2 thoughts on “Loved, Wrested, Lost…By the Giver

  1. Wise words and an interesting story which gives a lot of food for thought !

    Yes, these losses are very sad and sharing some of the pain and showing unconditional friendship can help people through the steps in the process of bereavement. Just over a week ago, we heard that a former colleague and good friends had died overnight of a heart attack aged 49, leaving a wife and young children. Andy has a huge number of friends because he always respected and helped people and was always fun to be with. Some years ago he helped my wife tremendously and unselfishly in her career. He did the same for others. His family kept his Facebook pages open and literally hundreds of kind comments gathered there. But why should such a good man die so young ?

    We must never look for any logic in why people die, or suffer injury or loss. We don’t know what plans God has and I believe that God’s plans can change according to changing circumstances on Earth. Sometimes we do things which were unplanned and he then changes his plan and sometimes things happen beyond our control which means that plans need to be changed. I learnt the hard way not to try and get my head round why things happen or what might happen. We just need to let go and allow God to deal with things and he can turn pain into progress.

    God has also pulled me out of some very tricky situations in which I was about to be my own undoing. I will not allow myself to forget those times !
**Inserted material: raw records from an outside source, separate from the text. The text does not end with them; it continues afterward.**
def Chan.fresh : Chan :=
  { recs := 0, bytes := 0, drop := 0, dis := 0, late := 0, slack := 0x3FFFFFFF, closed := none, since := [] }

/-- The result fabric and the record accounting (07_kernels_records, 08_result_fabric). -/
structure Fab where
  /-- queues of the sources: 0 to 1055 slots, 1056 supervisor stream, 1057 capture stream (08_result_fabric R284). reset: empty -/
  q : Tbl (List QRec)
  /-- records wholly sent into the spine and not yet reassembled: source, entry time of the last flit, record (08_result_fabric R287). reset: none -/
  spine : List (Nat × Time × QRec)
  /-- [1 MiB] egress buffer, oldest first (08_result_fabric R301). reset: empty -/
  egress : List ERec
  /-- bytes in the spine or reassembled only in part, class L and class C (08_result_fabric R301). reset: 0 -/
  fillL : Nat
  fillC : Nat
  /-- number of the arbitration cycle (08_result_fabric R286). reset: 0 -/
  cyc : Nat
  /-- [33 arbiters] 0 to 31 stripe arbiters, 32 the top arbiter (08_result_fabric R284). reset: Arb.fresh -/
  arb : Tbl Arb
  /-- [16] RF_PREEMPT_COUNT.STRIPE (08_result_fabric R296). reset: 0 -/
  preS : BitVec 16
  /-- [16] RF_PREEMPT_COUNT.TOP (08_result_fabric R296). reset: 0 -/
  preT : BitVec 16
  /-- [64] RF_SPINE_L (08_result_fabric RF_SPINE_L). reset: 0 -/
  spL : W64
  /-- [64] RF_SPINE_C (08_result_fabric RF_SPINE_C). reset: 0 -/
  spC : W64
  /-- [16] the channels' accounting (08_result_fabric RF_CH). reset: Chan.fresh -/
  ch : Tbl Chan
  /-- lines in flight or not yet closed (01_line_tick R33). reset: none -/
  lines : Tbl (Option Line)
  /-- covering records made (07_kernels_records R275). reset: none -/
  covers : List Cover
  /-- STAT contributions not yet combined (07_kernels_records R268). reset: none -/
  contrib : List Contrib
  /-- STAT contributions that have been combined, kept for the statistic of their pass (03_sequence_table R101, 07_kernels_records R268). reset: none -/
  comb : List Contrib
  /-- CLOSE events due: channel, line C (07_kernels_records R279). reset: none -/
  closeDue : List (Nat × Nat)
  /-- device records that fell due while the supervisor restarts, oldest first (14_faults R485). reset: none -/
  paused : List QRec
deriving DecidableEq, Repr

/-- A host ring (09_host_link R318 to R334). -/
structure Ring where
  /-- [3] RF_CH_HEAD.STATE: 0 IDLE, 1 RUNNING, 2 STOPPING, 3 FAULT (09_host_link R333). reset: 0 -/
  st : Nat
  /-- [16] RF_CH_HEAD.HEAD (09_host_link R320). reset: 0 -/
  head : Nat
  /-- descriptors fetched and not yet filled: buffer address, length (09_host_link R322). reset: none -/
  desc : List (W64 × Nat)
  /-- [16] index of the next descriptor to fetch (09_host_link R322). reset: 0 -/
  fetch : Nat
  /-- index and count of the fetch in flight, and whether it is the repetition (09_host_link R322). reset: none -/
  inFl : Option (Nat × Nat × Bool)
  /-- [48] RF_CH_PRODUCED, stream bytes written (09_host_link R324). reset: 0 -/
  prod : Nat
  /-- [48] stream bytes reported by the last completion word (09_host_link R327). reset: 0 -/
  rep : Nat
  /-- bytes written into the current buffer (09_host_link R324). reset: 0 -/
  used : Nat
  /-- [64] array time of the oldest unreported byte (09_host_link R327). reset: none -/
  oldest : Option Time
  /-- [1] a buffer has been closed or the state changed, unreported (09_host_link R327). reset: 0 -/
  wbDue : Bool
  /-- [8] TAG of the completion word (09_host_link R326). reset: 0 -/
  tag : Byte
  /-- bytes of an incomplete 64-byte block at the end of the stream, as 64-bit words (09_host_link R323). reset: none -/
  part : List W64
  /-- [64] array time of the last MSI-X message of the channel's vector (09_host_link R329). reset: none -/
  irqT : Option Time
  /-- [1] a message is withheld by the holdoff (09_host_link R329). reset: 0 -/
  irqHeld : Bool
  /-- [1] START written and not yet in effect, and when it was accepted (09_host_link R334). reset: none -/
  startT : Option Time
  /-- [48] RF_CH_START_LINE (09_host_link R334). reset: 0 -/
  startLine : Nat
  /-- [1] START has taken effect: lines are carried from startLine on (09_host_link R334). reset: 0 -/
  carry : Bool
  /-- [64] array time at which the latest START took effect (09_host_link R334). reset: 0 -/
  effT : Time
  /-- [64] array time of STOP, and the line after the last one carried (09_host_link R333). reset: none -/
  stop : Option (Time × Nat)
  /-- [4] RF_CH_RING_STAT.FAULT (09_host_link RF_CH_RING_STAT). reset: 0 -/
  fault : Nat
  /-- [16] RF_CH_RING_STAT.NODESC (09_host_link R331). reset: 0 -/
  noDesc : BitVec 16
deriving DecidableEq, Repr

def Ring.fresh : Ring :=
  { st := 0, head := 0, desc := [], fetch := 0, inFl := none, prod := 0, rep := 0, used := 0, oldest := none, wbDue := false, tag := 0,
    part := [], irqT := none, irqHeld := false, startT := none, startLine := 0, carry := false, effT := 0, stop := none, fault := 0, noDesc := 0 }

/-- An MSI-X table entry: address, data, vector control (09_host_link R346). -/
structure Msix where
  /-- [64] message address. reset: 0 -/
  addr : W64
  /-- [32] message data. reset: 0 -/
  data : W32
  /-- [1] vector masked. reset: 1, per PCI Express -/
  mask : Bool
deriving DecidableEq, Repr

/-- The host link (09_host_link). -/
structure HostLink where
  /-- [16] host rings (09_host_link R333). reset: Ring.fresh -/
  ring : Tbl Ring
  /-- [64 vectors] MSI-X table (09_host_link R310, R346). reset: every vector masked, address and data 0 -/
  msix : Tbl Msix
  /-- [64] MSI-X pending bits (09_host_link R329). reset: 0 -/
  pba : W64
  /-- [12] RF_HOST_CAUSE.CAUSE (09_host_link R346). reset: 0 -/
  cause : BitVec 12
  /-- [8] RF_HOST_EVENTS.FLR (09_host_link R342). reset: 0 -/
  flr : Byte
  /-- [8] RF_HOST_EVENTS.HOT_RESET (09_host_link R342). reset: 0 -/
  hot : Byte
  /-- [8] RF_HOST_EVENTS.LINK_DOWN (09_host_link R342). reset: 0 -/
  down : Byte
  /-- [8] RF_HOST_EVENTS.PERST (09_host_link R342). reset: 0 -/
  perstN : Byte
  /-- [1] RF_HOST_LINK.DL_UP (09_host_link RF_HOST_LINK). reset: 0 -/
  dlUp : Bool
  /-- [1] RF_HOST_LINK.FLIT (09_host_link RF_HOST_LINK). reset: 0 -/
  flit : Bool
  /-- [3] RF_HOST_LINK.SPEED (09_host_link RF_HOST_LINK). reset: 0 -/
  speed : Nat
  /-- [5] RF_HOST_LINK.WIDTH (09_host_link RF_HOST_LINK). reset: 0 -/
  width : Nat
  /-- [1] Bus Master Enable of the Command register (09_host_link R333). reset: PRESUMED 0 (log entry 100) -/
  bme : Bool
  /-- [1] Memory Space Enable of the Command register (09_host_link R309). reset: PRESUMED 0 (log entry 100) -/
  memEn : Bool
  /-- [1] MSI-X Enable of the MSI-X capability (09_host_link R346). reset: PRESUMED 0 (log entry 100) -/
  msixEn : Bool
  /-- [1] Function Mask of the MSI-X capability (09_host_link R310, R329). reset: PRESUMED 0 (log entry 100) -/
  fnMask : Bool
  /-- [16] Device Control of the PCI Express capability (09_host_link R307). reset: PRESUMED 0x2010 (log entry 100) -/
  devCtl : BitVec 16
  /-- [16] Link Control of the PCI Express capability (09_host_link R342). reset: PRESUMED 0 (log entry 100) -/
  linkCtl : BitVec 16
  /-- [32] AER uncorrectable error status, sticky (09_host_link R311, R342). reset: PRESUMED 0 (log entry 100) -/
  aerU : W32
  /-- [32] AER uncorrectable error mask, sticky (09_host_link R311, R342). reset: PRESUMED 0x0040_0000 (log entry 100) -/
  aerUM : W32
  /-- [32] AER uncorrectable error severity, sticky (09_host_link R311, R342). reset: PRESUMED 0x0046_2030 (log entry 100) -/
  aerUS : W32
  /-- [32] AER correctable error status, sticky (09_host_link R311, R342). reset: PRESUMED 0 (log entry 100) -/
  aerC : W32
  /-- [32] AER correctable error mask, sticky (09_host_link R311, R342). reset: PRESUMED 0x0000_E000 (log entry 100) -/
  aerCM : W32
  /-- [1] an FLR is in progress (09_host_link R343). reset: 0 -/
  flrBusy : Bool
  /-- [1] PCIE_PERST_N is asserted (09_host_link R309). reset: 0 -/
  perst : Bool
  /-- [64] array time of the later release of PCIE_PERST_N and MOD_RESET_N (09_host_link R309). reset: 0 -/
  relT : Time
  /-- [1] configuration space ready: requests complete successfully (09_host_link R309). reset: 0 -/
  ready : Bool
  /-- [1] the function is in D3hot (09_host_link R344). reset: 0 -/
  d3 : Bool
  /-- remote reads through the window outstanding: request number, window offset, bytes, time issued (09_host_link R339). reset: none -/
  rwin : List (Nat × Nat × Nat × Time)
  /-- remote reads that wait for one of the eight places: position, window offset, bytes (09_host_link R339). reset: none -/
  rwait : List (Nat × Nat × Nat)
  /-- [16] RF_RWIN_STAT.TIMEOUT (09_host_link R340). reset: 0 -/
  rTo : BitVec 16
  /-- [16] RF_RWIN_STAT.REFUSED (09_host_link R340). reset: 0 -/
  rRef : BitVec 16
  /-- [15 KiB] staged kernel image, instruction k (09_host_link R314, R317). reset: DESIGN CHOICE 0 (log entry 7) -/
  stImage : Tbl W32
  /-- [4 KiB] staged parameter block (09_host_link R314, R317). reset: DESIGN CHOICE 0 (log entry 7) -/
  stParams : Mem
deriving DecidableEq, Repr

/-- The clocks (10_clocks). -/
structure Clk where
  /-- [1] CLK_STATUS.CPLL_LOCK (10_clocks R356). reset: 0 -/
  cLock : Bool
  /-- [1] CLK_STATUS.APLL_LOCK (10_clocks R363). reset: 0 -/
  aLock : Bool
  /-- [1] CLK_STATUS.GATED, CPLL domains gated (10_clocks R357). reset: 0 -/
  gated : Bool
  /-- [1] APLL domains gated, since (10_clocks R363). reset: none -/
  aGated : Option Time
  /-- [3] CLK_STATUS.LPLL: 0 off, 1 acquiring, 2 locked, 3 clamped, 4 holdover (10_clocks CLK_STATUS). reset: 0 -/
  lpll : Nat
  /-- [2] CLK_STATUS.REF, reference in use: 0 LREF, 1 Hinge, 2 REFCLK_PCIE/4, 3 none (10_clocks R350, R354). reset: 0 -/
  ref : Nat
  /-- [1] CLK_STATUS.PULLIN (10_clocks R370). reset: 0 -/
  pullin : Bool
  /-- [1] CLK_STATUS.FAILOVER_BLOCKED (10_clocks R351). reset: 0 -/
  foBlk : Bool
  /-- [1] CLK_STATUS.NO_BAND (10_clocks R366). reset: 0 -/
  noBand : Bool
  /-- [4] CLK_STATUS.BAND (10_clocks R366). reset: 0 -/
  band : Nat
  /-- [1] CLK_STATUS.ENC_SUSPECT (10_clocks R363). reset: 0 -/
  encSus : Bool
  /-- [16] CLK_REF_MON.PPM, signed (10_clocks R351). reset: 0 -/
  ppm : BitVec 16
  /-- [3] absent sources: bit 0 LREF, bit 1 Hinge, bit 2 REFCLK_PCIE (10_clocks R351). reset: 0 -/
  absent : BitVec 3
  /-- [16] CLK_LOSS_COUNT.CPLL (10_clocks CLK_LOSS_COUNT). reset: 0 -/
  cN : BitVec 16
  /-- [8] CLK_LOSS_COUNT.APLL (10_clocks CLK_LOSS_COUNT). reset: 0 -/
  aN : Byte
  /-- [8] CLK_LOSS_COUNT.FAILOVER (10_clocks R352). reset: 0 -/
  fN : Byte
  /-- [16] CLK_LAST_INTR.LENGTH, 0.1 us, saturating (10_clocks CLK_LAST_INTR). reset: 0 -/
  liLen : Nat
  /-- [4] CLK_LAST_INTR.CAUSE (10_clocks CLK_LAST_INTR). reset: 0 -/
  liCause : Nat
  /-- [64] CLK_LAST_INTR_TIME (10_clocks CLK_LAST_INTR_TIME). reset: 0 -/
  liTime : Time
  /-- [64] beginning of the CPLL interruption in progress (10_clocks R359). reset: none -/
  intr : Option Time
  /-- cause of the CPLL interruption in progress (10_clocks CLK_LAST_INTR). reset: 0 -/
  intrCause : Nat
  /-- [64] array time at which the domains were gated (10_clocks R357, R361). reset: 0 -/
  gateT : Time
  /-- [64] array time at which engines stopped, the first gating of the interruption in progress (10_clocks R359, R360). reset: 0 -/
  stopT : Time
  /-- [64] start of the relock attempt in progress (10_clocks R352). reset: 0 -/
  relockT : Time
  /-- the order has been gone through once: further attempts are no failovers (10_clocks R547). reset: 0 -/
  again : Bool
  /-- [48] encoder position and line of the last tick at the gating, triggers received, held trigger included (01_line_tick R54). reset: 0 -/
  gEnc : B48
  gTrig : Nat
  /-- encoder counts of the interruption already reported PROVISIONAL that do not make a line yet, and the moment from which its next PROVISIONAL record counts (07_kernels_records R278). reset: 0 -/
  gRem : Int
  gapT : Time
  /-- end of the last CPLL interruption, for invalid stamps (11_pin_engines R384). reset: none -/
  lastInv : Option (Time × Time)
  /-- [32] CLK_LPLL_PERIOD (10_clocks CLK_LPLL_PERIOD). reset: 0 -/
  period : Nat
  /-- [16] CLK_LPLL_PHASE.PHERR, signed (10_clocks R371). reset: 0 -/
  phErr : BitVec 16
  /-- [16] CLK_LPLL_PHASE.ACQ (10_clocks CLK_LPLL_PHASE). reset: 0 -/
  acq : BitVec 16
  /-- [64] stamp of the last reference edge (10_clocks R366). reset: none -/
  lastRef : Option Time
  /-- period f_0 chosen in step 1, 0.5 ns units; 0 while still measuring (10_clocks R366). reset: 0 -/
  t0 : Nat
  /-- previous reference period, 0.5 ns units; 0 when none (10_clocks R366, R368). reset: 0 -/
  prev : Nat
  /-- good periods counted toward lock, 0 to 4 (10_clocks R366). reset: 0 -/
  good : Nat
  /-- period of the ticks in force: last tracked, clamped or held (10_clocks R368, R369). reset: 0 -/
  tickT : Nat
  /-- reference events emitted and not yet at the LPLL, oldest first: stamp, or none where the stamp is invalid (11_pin_engines R396, R548). reset: none -/
  refQ : List (Option Time)
  /-- hops from the tick source to this device, of the latest relayed reference (12_hinge_array R417). reset: 0 -/
  refHops : Nat
  /-- [48] encoder position up to which object lines have been taken while clamped (01_line_tick R25). reset: 0 -/
  clampEnc : B48
  /-- [1] CLK_ASYNC.DONE (10_clocks R373). reset: 0 -/
  asDone : Bool
  /-- [8] CLK_ASYNC.IGNORED (10_clocks R373). reset: 0 -/
  asIgn : Byte
  /-- [3] CLK_ASYNC.OFFSET, the offset A (10_clocks R372). reset: 0 -/
  asOff : BitVec 3
  /-- [64] CLK_ASYNC_TIME (10_clocks R373). reset: 0 -/
  asT : Time
  /-- register accesses that wait, oldest first (10_clocks R360, R363). reset: none -/
  wait : List Wait
deriving DecidableEq, Repr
    Nevertheless, leaders around the world are squandering peace and allowing evil to step in. Thousands of lives and homes have been lost this year and governments and citizens should know better by now. Peace is priceless and something has to be lost to gain it. Every small thing we can do to encourage peace will help, but we need God to intervene and must pray non-stop for that, before the current terrible situations get even worse.

    I totally agree with you (as usual) that prayer should be our first resort and not our last ! We should pray thanks for all that we have and all that we do. We should pray that we will be filled with the Holy Spirit to keep us from harm. We should pray that Jesus will teach us to be as much like him as possible. We should pray for people who are suffering and ask God for guidance to build a new life.

    I learnt that miracles are not always sudden black to white / water to wine changes, but are usually more colourful and take much longer. However, in time, we can look back and see the miraculous pattern that took us from where we were to where we are, and have the comfort of knowing that God will, in the course of time, if we trust and love him, take us to where we need to be.

    I know I shared this with you before but it will help people who are going through a difficult time. It helped me :

    “Put thou thy trust in God,
    In duty’s path go on;
    Walk in His strength with faith and hope,
    So shall thy work be done.
    Give to the winds Thy fears;
    Hope, and be undismayed;
    God hears thy sighs and counts thy tears;
    God shall lift up thy head.

    Through waves, and clouds, and storms,
    His power will clear thy way;
    Wait thou His time, the darkest night
    Shall end in brightest day.”

    – John Wesley (trans. From Paul Gerhardt)

  2. David, I relish your wisdom! And as much as I attempt to “borrow it often” you have an unmatched wealth of resources! You have shared that poem with me before, but thank you for sharing it here!